29th Street ALF, LLC d/b/a Meadowview of Greeley (27-RC-245022) Greeley, CO, September 16, 2020. The Board denied the Employer’s Request for Review of the Regional Director’s Decision and Certification of Representative as it raised no substantial issues warranting review. The Employer had contended that the Petitioner tainted the showing of interest and the election results by using supervisors during its organizing drive. In denying review, the Board agreed with the Regional Director’s conclusion that the conduct at issue in this case did not require setting aside the election under the test set out in Harborside Healthcare, Inc., 343 NLRB 906 (2004), regarding pro-union supervisory conduct, but in doing so did not rely on the Regional Director’s finding that the pro-union conduct at issue was relatively isolated and was not widely disseminated. The Board also denied the Employer’s Request for Extraordinary Relief as moot. Petitioner—United Food & Commercial Workers International Union, AFL-CIO, Local 7. Members Kaplan, Emanuel, and McFerran participated.
C Cases
McDonald’s USA, LLC, a Joint Employer, et al. (02-CA-093893, et al.) Various Cities and States, September 16, 2020. The Board denied the Charging Parties’ Motion to Reopen the Record and for Reconsideration of the Board’s Order Remanding reported at 368 NLRB No. 134 (2019). The Board found that the Charging Parties had not identified any material error or demonstrated extraordinary circumstances warranting reconsideration. The Board also denied as moot the Charging Parties’ request for a stay of the Board’s Order Remanding. Charges filed by Fast Food Workers Committee and Service Employees International Union, CTW, CLC, et al. Members Kaplan, Emanuel, and McFerran participated.

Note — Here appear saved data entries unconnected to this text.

-- ==== Sys2Proof/Machine/Issue.lean ====
section
/-!
DEFINITION. Issue.lean: the issue of a D slot (R313 to R317): formats, operands, ports, frames, landing cycle.
-/
namespace Sys2Proof.Machine

/-- Digit count n of a landing format (R167, R316). -/
def digitCount (f : Nat) : Nat :=
  match f with
  | 0 => 6
  | 1 => 3
  | 2 => 2
  | _ => 1

/-- A D slot's OP admits its own chain precision in MINOR[3:0] (R169). -/
def hasCpo (op : Nat) : Bool := (1 ≤ op && op ≤ 7) || op = 0x0D || op = 0x0E

/-- The chain precision of an operation (R169). -/
def chainPrec (c : Ctx) (op f : Nat) (minor : BitVec 5) : Nat :=
  let o := minor.toNat % 16
  if hasCpo op && o ≠ 0 then o else if c.chp ≠ 0 then c.chp.toNat else digitCount f + 1

/-- The effective rounding mode (R143). -/
def Ctx.mode (c : Ctx) (rm : BitVec 2) : Nat := if rm = 3 then c.drm else rm.toNat

/-- The lanes in which a D slot acts (R314). -/
def Ctx.dLanes (c : Ctx) (d : DSlot) : BitVec 16 := c.sel d.pred d.pn

/-- Does the slot land a register, a predicate or a discarded result? -/
def dLands (d : DSlot) : Bool := !Decode.isPort d.dst || d.landTo ≠ .none

/-- The operand that names where a register result lands. -/
def dTarget (d : DSlot) : Opnd := if Decode.isPort d.dst then d.landTo else d.dst

/-- The random words of a D slot (R160, R317): sixteen of the stream where its rounding is stochastic and it lands a register. -/
def State.draws (s : State) (mode : Nat) (d : DSlot) : List Word × State :=
  if mode = 2 && Decode.isReg (dTarget d) then
    (draw (s.rank s.rd.rank).key s.c.stream 16, s.modC fun y => { y with stream := y.stream + 16 })
  else ([], s)

/-- `vsel` and the permutes move whole words: their format forms a literal alone, and the lane number is an integer to them (R329,
R330). -/
def readFmt (op f : Nat) (o : Opnd) : Nat := if (op = 0x26 || (0x30 ≤ op && op ≤ 0x33)) && o = .lane then 9 else f

/-- How a bundle finds a chain port it names (R168). -/
inductive PortCase where
  | go
  | illegal
  | wait
  deriving DecidableEq, Repr

/-- A source port (R168): it needs a producer whose consuming bundle has not issued, and its first digit. -/
def Ctx.srcPort (c : Ctx) (k : BitVec 3) : PortCase :=
  match Store.get none c.ports k.toNat with
  | none => .illegal
  | some p =>
    if p.consumed then .illegal
    else match findOp c.dops p.prod with
      | some o => if o.age < delay o.op.toNat then .wait else .go
      | none => .wait     -- an `mdrain` whose value has not entered the port yet (R347)

/-- A destination port (R168). -/
def Ctx.dstPort (c : Ctx) (k : BitVec 3) : PortCase :=
  match Store.get none c.ports k.toNat with
  | none => .go
  | some p => if p.consumed then .wait else .illegal

def portCase (c : Ctx) (src : Bool) (o : Opnd) : PortCase :=
  match o with
  | .port k => if src then c.srcPort k else c.dstPort k
  | _ => .go

/-- All the ports of a slot. -/
def Ctx.portCases (c : Ctx) (d : DSlot) : PortCase :=
  let l := [portCase c true d.sa, portCase c true d.sb, portCase c true d.sc, portCase c false d.dst]
  if l.contains .illegal then .illegal else if l.contains .wait then .wait else .go

/-- The number of a source port's producer. -/
def Ctx.producer (c : Ctx) (o : Opnd) : Option Nat :=
  match o with
  | .port k => (Store.get none c.ports k.toNat).map (·.prod)
  | _ => none

/-- What the sources of a D slot read: the words of SA, SB and SC, and how their residues differ from them; `sh` are the powers of two
by which the words of SA count (R347), none: 0. -/
structure Ins where
  a : List Word
  b : List Word
  c : List Word
  aBad : List (BitVec 4)
  bBad : List (BitVec 4)
  cBad : List (BitVec 4)
  sh : List Int
  deriving DecidableEq, Repr

/-- A D slot up to its operands: format and row (R155, R254), ports (R168), the entries it names (R124), the words it reads. A literal
and the lane number are formed by the slot's format, whatever format the operation reads them in (R237). In a chain wait the digit
units run on, with what `rfi` or a swap has restored (R169). -/
def State.dslot (s : State) (op : Nat) (d : DSlot) (k : Resolved → List Nat → Ins → Out) : Out :=
  match s.resolve d.fmt, Decode.dRow op d.minor with
  | some r, some row =>
    if !(row.fmts.contains r.fmt) then s.illegal
    else if Decode.isPort d.dst && decide (4 < r.fmt) then s.illegal
    else
      let target := dTarget d
      let ents := if Decode.isReg target then s.rd.entries target else some []
      match ents, s.rd.portCases d with
      | none, _ => s.illegal
      | _, .illegal => s.illegal
      | _, .wait => (s.modC fun c => { c with fresh := false }).stalled .hold
      | some es, .go =>
        s.read (readFmt op r.fmt d.sa) d.sa fun a aBad =>
          s.read (readFmt op r.fmt d.sb) d.sb fun b bBad =>
            s.read (readFmt op r.fmt d.sc) d.sc fun c cBad => k r es ⟨a, b, c, aBad, bBad, cBad, []⟩
  | _, _ => s.illegal

/-- An operation joins those in flight; its source ports gain a user, its destination port a producer (R168). -/
def Ctx.addOp (c : Ctx) (o : DOp) : Ctx :=
  let use (ports : Store (Option Port)) (x : Opnd) : Store (Option Port) := match x with
    | .port k => match Store.get none ports k.toNat with
      | some p => if p.users.contains o.ref then ports
          else Store.set none ports k.toNat (some { p with consumed := true, users := p.users ++ [o.ref] })
      | none => ports
    | _ => ports
  let ports := use (use (use c.ports o.sa) o.sb) o.sc
  let ports := match o.dst with
    | .port k => Store.set none ports k.toNat (some ⟨o.ref, false, []⟩)
    | _ => ports
  { c with ports, dops := c.dops ++ [o] }

/-- A blank operation of a slot. -/
def mkOp (ref op : Nat) (d : DSlot) (r : Resolved) (es : List Nat) : DOp where
  ref := ref
  op := BitVec.ofNat 6 op
  fmt := r.fmt
  minor := d.minor
  rm := 0
  sat := d.sat
  kill := d.kill
  cp := 0
  ftz := false
  xv := r.xv
  mn := r.xv.getLsbD 8
  sa := d.sa
  sb := d.sb
  sc := d.sc
  dst := d.dst
  landTo := d.landTo
  dstEnts := es
  pa := none
  pb := none
  pc := none
  cin := 0
  age := 0
  last := 0
  land := none
  lanes := []
  fixed := true
  out := []
  badOut := []
  landed := false
  done := false

/-- Integer rows, permutes, predicate logic and moves: the result of each enabled lane is fixed at issue and lands after L
cycles (R316). -/
def State.issueFixed (s : State) (op : Nat) (d : DSlot) (r : Resolved) (es : List Nat) (L : Nat) (en : BitVec 16)
    (out : List LaneOut) : State :=
  let (ref, s) := s.take
  let lanes := (List.range 16).map fun l =>
    { DLane.none with en := en.getLsbD l, flags := (out.getD l (0, 0, 0)).2.2 }
  s.modC (·.addOp { mkOp ref op d r es with
    land := some L, lanes, out := out.map (·.1), badOut := out.map (·.2.1) })

/-- A lane of an online or deciding operation at issue: class and flags (R165, R171, R319), frame, latched words with their residues.
Words are latched in every lane (R314). -/
def issueLane (op : Nat) (d : DSlot) (a b c : View) (en sign : Bool) (wa wb wc : Word) (bad : BitVec 12) (rnd : BitVec 16) : DLane :=
  if !en then { DLane.none with a := wa, b := wb, c := wc, bad }
  else
    let base : DLane := { DLane.none with en := true, a := wa, b := wb, c := wc, bad, rnd, ce := 0 }
    if op = 0x0A then
      let nan := a.v.isNan || b.v.isNan
      let m := d.minor.toNat % 8
      let inv := if 2 ≤ m && m ≤ 5 then nan else a.snan || b.snan
      { base with flags := if inv then flInv else 0 }
    else if op = 0x0B || op = 0x0C then base
    else
      let k := classify op a b c sign
      if k.cls ≠ 0 then { base with cls := k.cls, neg := k.neg, pay := k.pay, flags := k.fl }
      else
        let ce := frameOf (resultBound op a b c)
        if !Decode.isPort d.dst then { base with ce, flags := k.fl }
        else if 2047 < ce then { base with cls := 2, pay := 0x400000, flags := k.fl ||| flOf ||| flInv }
        else if ce < -2048 then { base with ce := -2048, zero := true, flags := k.fl ||| flUf ||| flNx }
        else { base with ce, flags := k.fl }

/-- An online or deciding operation issues (R165 to R177, R316 to R322). `wordFmt` is the format of its register words. -/
def State.issueOnline (s : State) (op : Nat) (d : DSlot) (r : Resolved) (es : List Nat) (x : Ins) : State :=
  let c := s.rd
  let (ref, s) := s.take
  let mode := c.mode d.rm
  -- `vsr` brings its random bits with it (R326)
  let (rnds, s) := if op = 0x12 then ([], s) else s.draws mode d
  let o : DOp := { mkOp ref op d r es with
    rm := mode
    cp := chainPrec c op r.fmt d.minor
    ftz := c.ftz
    -- a `dcvt` into another format reads FP4 codes by the context's XV (R147, log 41)
    xv := if op = 0x0F && r.fmt ≠ 5 then c.xv else r.xv
    pa := c.producer d.sa
    pb := c.producer d.sb
    pc := c.producer d.sc
    fixed := false }
  let view (p : Option Nat) (ws : List Word) (l : Nat) : View := o.view c.dops l p (ws.getD l 0) 0
  let en := c.dLanes d
  let views (l : Nat) : View × View × View :=
    (o.view c.dops l o.pa (x.a.getD l 0) (x.sh.getD l 0), view o.pb x.b l, view o.pc x.c l)
  let lanes := (List.range 16).map fun l =>
    let (a, b, cc) := views l
    let rnd : BitVec 16 := if op = 0x12 then (x.b.getD l 0).extractLsb' 16 16 else (rnds.getD l 0).extractLsb' 16 16
    let sign := Config.openSign (s.rank c.rank).key (s.rank c.rank).step c.pc l (x.b.getD l 0)
    let bad : BitVec 12 := x.cBad.getD l 0 ++ x.bBad.getD l 0 ++ x.aBad.getD l 0
    { issueLane op d a b cc (en.getLsbD l) sign (x.a.getD l 0) (x.b.getD l 0) (x.c.getD l 0) bad rnd with sh := x.sh.getD l 0 }
  let ports := [o.pa, o.pb, o.pc].filterMap id
  let cin := ((ports.filterMap (findOp c.dops)).map (·.cp)).foldl max 0
  let δ := delay op
  let n := digitCount r.fmt
  let L := if ports.isEmpty then δ + n else max (δ + o.cp) cin
  let last := ((List.range 16).map fun l =>
    if en.getLsbD l then
      (let (a, b, cc) := views l; let k := lanes.getD l DLane.none; lastStep op k.cls k.ce a b cc + 1) else 0).foldl max 0
  let L := if ports.isEmpty then L else max L last
  s.modC (·.addOp { o with lanes, cin, land := if dLands d then some L else none, last := max (δ + o.cp) last })

/-- The meaning of an online or deciding D slot (R318 to R322, R325, R326). -/
def State.online (s : State) (op : Nat) (d : DSlot) : Out :=
  s.dslot op d fun r es x => .next (s.issueOnline op d r es x)

/-- The meaning of a row whose lanes are computed at issue. `f` gives lane l. -/
def State.fixedRow (s : State) (op : Nat) (d : DSlot) (L : Nat → Nat) (en : BitVec 16 → BitVec 16)
    (f : Resolved → Ins → Nat → LaneOut) : Out :=
  s.dslot op d fun r es x =>
    .next (s.issueFixed op d r es (L r.fmt) (en (s.rd.dLanes d)) ((List.range 16).map (f r x)))

end Sys2Proof.Machine
end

Zeigler North Riverside, LLC d/b/a Zeigler Ford of North Riverside (13-CA-255786, et al.) North Riverside and Lincolnwood, IL, September 18, 2020. The Board approved a formal settlement stipulation between the Respondent, the Charging Party, and the General Counsel and specified actions the Respondent must take to comply with the Act. The complaint had alleged Section 8(a)(5) and (1) violations. Charges filed by Teamsters Local 731, International Brotherhood of Teamsters, AFL-CIO. Chairman Ring and Members Kaplan and Emanuel participated.
Khavkin Clinic, PLLC (28-CA-220023 and 28-CA-223014) Las Vegas, NV, September 18, 2020. No exceptions having been filed to the August 6, 2020 decision of Administrative Law Judge John T. Giannopolous’ finding that the Respondent had engaged in certain unfair labor practices, the Board adopted the judge’s findings and conclusions, and ordered the Respondent to take the action set forth in the judge’s recommended Order. Charges filed by an individual.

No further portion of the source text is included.